What you need to do: Scan the entries for the word "nextCut". Every line that has it should be copied.

Records provided:
-- ==== Sys2Proof/Machine/Claims.lean ====
section
/-!
DEFINITION. Sys2Proof/Machine/Claims.lean: the claim of the unit, the highest claim seen, and the frames that carry
claims (R241 to R246, R255, R260).
-/
namespace Sys2Proof.Machine

/-- The unit's own claim (R243). -/
def Dev.claim (d : Dev) : Nat := d.rd64 F.SAFE_CLAIM_LO_CLAIM F.SAFE_CLAIM_HI_CLAIM

/-- The highest claim seen, H (R244). -/
def Dev.seen (d : Dev) : Nat := d.rd64 F.SAFE_SEEN_LO_SEEN F.SAFE_SEEN_HI_SEEN

/-- The unit's TANDEM_ID strap. -/
def Dev.tid (d : Dev) : Nat := d.rd F.RST_STRAP_TANDEM_ID

/-- The unit's role (R246): 0 NONE, 1 LEARN, 2 ACTIVE, 3 STANDBY, 4 TAKING. -/
def Dev.role (d : Dev) : Nat := d.rd F.SAFE_CLAIM_STAT_ROLE

/-- The role changes; at HANDOVER the cases of R282 are judged again. -/
def setRole (r : Nat) (d : Dev) : Dev := handoverCheck (d.wr F.SAFE_CLAIM_STAT_ROLE r)

/-- A claim is seen (R244): an ACTIVE or TAKING unit whose claim H exceeds becomes STANDBY, and RESIGN is no longer sent (R260, R261).
(DEDUCED, log 63.) -/
def seeClaim (c : Nat) (d : Dev) : Dev :=
  let h := max d.seen c
  let d := d.wr64 F.SAFE_SEEN_LO_SEEN F.SAFE_SEEN_HI_SEEN h
  d.when ((d.role == 2 || d.role == 4) && decide (d.claim < h)) fun d =>
    (((setRole 3 d).wr F.TANDEM_EVT_DEMOTED 1).wr F.SAFE_CLAIM_CTRL_RESIGN 0).latch 61

/-- The claim that the node at a position has latched, as its latest upstream frame shows. -/
def Dev.nodeClaim (d : Dev) (k : Nat) : Nat := d.rd64 (F.SPOKE_CLAIM_LO_CLAIM k) (F.SPOKE_CLAIM_HI_CLAIM k)

/-- A position is in shadow admission (R255). (DEDUCED, log 38.) -/
def Dev.shadow (d : Dev) (k : Nat) : Bool := decide (d.claim < d.nodeClaim k)

/-- A frame of a rim leaves: its bytes, its records, the next FSEQ, and the lane busy for its blocks of 10.56 ns (R102).
(DESIGN CHOICE, log 35.) -/
def frameLeaves (n : Nat) (rs : List DownRec) (body : List (BitVec 8)) (d : Dev) : Dev :=
  let r := d.rim n
  let f := deviceFrame d.tid d.claim r.fseq n rs.length body
  d.setRim n { r with lastFrame := f, inFrame := rs, fseq := (r.fseq + 1) % 65536, frameDue := false
                      freeAt := d.now + (frameBlocks f * 10560 + 999) / 1000 }

/-- An empty frame leaves (R127, R245). -/
def emptyFrame (n : Nat) : Dev → Dev := frameLeaves n [] []

/-- The end of the lane's block that is under way: where a frame or pair may next begin (R102, R108, R245). -/
def Dev.blockEdge (d : Dev) (n : Nat) : Nat :=
  let left := 1000 * (d.rim n).freeAt - 1000 * d.now
  d.now + (left % 10560 + 999) / 1000

/-- The frame in progress is cut: its records are to leave again, in later frames and before those that wait (R23,
R245). -/
def cutFrame (n : Nat) (d : Dev) : Dev :=
  let r := d.rim n
  if r.freeAt ≤ d.now then d
  else
    let keep (p : DownRec → Bool) : List DownRec := r.inFrame.filter p
    let isTime (q : DownRec) : Bool := q == .time
    let isEdge (q : DownRec) : Bool := match q with
      | .edge .. | .sample _ => true
      | _ => false
    let isFw (q : DownRec) : Bool := match q with
      | .fwData .. => true
      | _ => false
    d.setRim n { r with
      qTime := keep isTime ++ r.qTime
      qEdge := keep isEdge ++ r.qEdge
      qCfg := keep (fun q => !isTime q && !isEdge q && !isFw q) ++ r.qCfg
      qFw := keep isFw ++ r.qFw, inFrame := [] }

/-- The frame in progress on a rim is ended at the next block boundary by the SOF of an empty frame that carries the
claim (R245). (DEDUCED, log 65.) -/
def cutByClaim (n : Nat) (d : Dev) : Dev :=
  let at_ := d.blockEdge n
  let d := emptyFrame n (cutFrame n d)
  d.setRim n { d.rim n with freeAt := (d.rim n).freeAt + (at_ - d.now) }

/-- The claim rises: on every enabled rim the frame in progress is cut by an empty frame carrying it; ESEQ restarts
for edges generated from now on, and no upstream frame has carried the new claim (R245, R160, R260). (DEDUCED, log 65.) -/
def raiseClaim (c : Nat) (d : Dev) : Dev :=
  let d := (d.wr64 F.SAFE_CLAIM_LO_CLAIM F.SAFE_CLAIM_HI_CLAIM c).wr64 F.SAFE_SEEN_LO_SEEN F.SAFE_SEEN_HI_SEEN
    (max d.seen c)
  let d := { d with tandem := { d.tandem with claimGen := d.tandem.claimGen + 1, ownSeen := false, ownAt := d.now } }
  d.each ((List.range 32).filter d.rimOn) fun n d => cutByClaim n d

/-- The claim computation (R245): none where it is refused. -/
def Dev.nextClaim (d : Dev) : Option Nat :=
  let e := d.seen / 2
  if e = 0x7FFFFFFFFFFF then none else some ((e + 1) * 2 + d.tid)

/-- A refused claim leaves the claim unchanged and latches source 61 (R245). -/
def refuseClaim (d : Dev) : Dev := (d.wr F.SAFE_CLAIM_STAT_REFUSED 1).latch 61

end Sys2Proof.Machine
end

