/-- RELEASE_EDGE (R58, R61, R62, R83): the dividers of a loop are released at E0. After a restart of PLL-S the SAFE domain
changes back from the stand-in clocks, by force where they have stopped, and the frequency check restarts with a full
gate. -/
def execReleaseEdge (pll : Fin 2) : State → Out := liftDev fun d =>
  let p := d.clk.pll pll
  if d.on (fReady pll) ∧ ¬ p.released then
    let d := (d.jumpTo (p.readyAt + refNs 256)).setPll pll { p with released := true }
    if pll = 0 then
      let d := d.when (!d.memory.sramOk && d.memory.clearAt.isNone && d.domUp domMEM) startSramClear
      let d := setDeterm (d.wr F.CLK_PLLM_CFG_RESTART 0)
      let d := { d with time := { d.time with e0Ps := 1000 * d.now } }
      d.when (d.on (F.CLK_OUT_CFG_EN 3)) startTime
    else
      let standIn := d.on F.CLK_PLLS_CFG_RESTART
      let d := d.when (standIn && !(d.outRuns 3 && d.outRuns 5)) fun d => d.blkErr .CLK 17
      startGate (d.rd F.CLK_ROOTSTAT_CUR) (startSafeClear (d.wr F.CLK_PLLS_CFG_RESTART 0))
  else d

/-- PLL_START_TIMEOUT (R80): a loop has not reached READY within 1 ms of starting. -/
def execPllStartTimeout (pll : Fin 2) : State → Out := liftDev fun d =>
  let p := d.clk.pll pll
  if p.started ∧ ¬ p.released ∧ ¬ p.late ∧ ¬ d.on (fReady pll) then
    ((d.jumpTo (p.startAt + 1000000)).setPll pll { p with late := true }).latch (pllSrc pll)
  else d

/-- SLEW_END (R68): the offset reaches 0. -/
def execSlewEnd : State → Out := liftDev fun d =>
  if d.on F.CLK_PLLM_STAT_SLEWING then
    let d := d.jumpTo d.clk.slewEnd
    setDeterm ((d.wr F.CLK_PHASE_ERR_REMAIN 0).wr F.CLK_PLLM_STAT_SLEWING 0)
  else d

/-- The phase error present at the outputs: what a slew has left at this instant, or a held offset (R70). -/
def Dev.presentErr (d : Dev) : Int :=
  if d.on F.CLK_PLLM_STAT_SLEWING then d.slewRemain
  else if d.on F.CLK_PLLM_STAT_OFFSET_HELD then d.rdInt F.CLK_PHASE_OFS_OFS
  else 0

/-- A write to `CLK.PHASE_POLICY` (R70, R71): during a slew a new rate acts from the next millisecond. -/
def phasePolicyWrite : Effect := fun _ v w d =>
  let old := d.slewRate
  let d := d.setWord .CLK_PHASE_POLICY w
  let d := d.when (d.on F.CLK_PLLM_STAT_SLEWING && d.slewRate != old) newSlewRate
  if bitAt v 8 then
    if d.on F.CLK_PLLM_STAT_READY ∧ d.cellsBlocked then stepClocks d.presentErr d
    else d.blkErr .CLK 19
  else d
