-- ==== Sys2Proof/Machine/Cuts.lean ====
section
/-!
DEFINITION. Sys2Proof/Machine/Cuts.lean: the telemetry table and the cut (R136 to R138), with what a cut starts:
misses of the dead-time adaptation (R170) and runs of the loop engines (R222).
-/
namespace Sys2Proof.Machine

/-- The address of a position's slot (R136). -/
def slotAddr (k : Nat) : Nat := telemBase + 128 * k

/-- The bytes of a slot that a record fills (R136, R137): FRESH 1, STALE 0, STALE_RUN 0. -/
def slotBytes (arrive port : Nat) (r : TelemRec) : List (BitVec 8) :=
  leBytes 4 (r.tseq.toNat + 2 ^ 16 + port * 2 ^ 18) ++ leBytes 4 r.nstat.toNat ++ leBytes 4 r.sampleNs.toNat ++
    leBytes 4 arrive ++ (List.range 28).flatMap fun i => leBytes 4 (r.words.getD i 0).toNat

/-- The first word of a slot that goes stale (R137). -/
def staleWord (w : Nat) : Nat := putBits (putBits (putBits w 16 1 0) 17 1 1) 24 8 (satAdd (bitsOf w 24 8) 1 255)

/-- A position that a cut marks stale: CONFIGURED to BYPASSED, or FAILED (R137, R432). (DEDUCED, log 33.) -/
def Dev.staleAtCut (d : Dev) (k : Nat) : Bool := decide (3 ≤ d.spokeSt k) && decide (d.spokeSt k ≤ 7)

/-- The effect of a cut on one position's slot. (DEDUCED, log 33.) -/
def cutSlot (mem : List Host.Cell) (n : Nat) (d : Dev) (pos : Nat) : List MemEff :=
  let k := 8 * n + pos
  match (d.rim n).back.find? fun b => b.1 == pos with
  | some b => [.bytes (slotAddr k) (slotBytes b.2.1 b.2.2.1 b.2.2.2)]
  | none => if d.staleAtCut k then [.bytes (slotAddr k) (leBytes 4 (staleWord (readWord d mem (slotAddr k))))] else []

/-- The sampling instant whose cut is the next of a rim. (DEDUCED, log 33.) -/
def Dev.nextCut (d : Dev) (n : Nat) : Option Nat := (d.rim n).samples.head?

/-- TELEMETRY_CUT (R137): `CUT_DLY` ns after a sampling instant every slot of the rim is cut in one tick. -/
def execTelemetryCut (n : Fin 32) : State → Out := liftMem fun mem d =>
  match d.nextCut n with
  | none => (d, [])
  | some s =>
    if ¬ d.rimOn n then (d, [])
    else
      let d := d.jumpToTb (s + max 500 (d.rd (F.RIM_TCFG_CUT_DLY n)))
      let effs := (List.range 8).flatMap (cutSlot mem n d)
      let stale := (List.range 8).any fun pos =>
        d.staleAtCut (8 * n + pos) && !(d.rim n).back.any fun b => b.1 == pos
      let d := d.when stale fun d => d.wr (F.RIM_EVT_STALE n) 1
      let d := d.wr (F.RIM_EVT_CUT n) 1
      let x := d.rim n
      let d := d.setRim n { x with back := [], samples := x.samples.tail }
      let d := d.each (legsOf n) cutLeg
      (d.each ((List.range 8).filter fun e => d.loopSrc e == 1 && d.rd (F.LOOP_CTRL_CUTRIM e) == n.val &&
        d.takesStart e) fun e d => d.setEng e { d.eng e with startDue := true }, effs)

end Sys2Proof.Machine
end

Solution:
def Dev.nextCut (d : Dev) (n : Nat) : Option Nat := (d.rim n).samples.head?
  match d.nextCut n with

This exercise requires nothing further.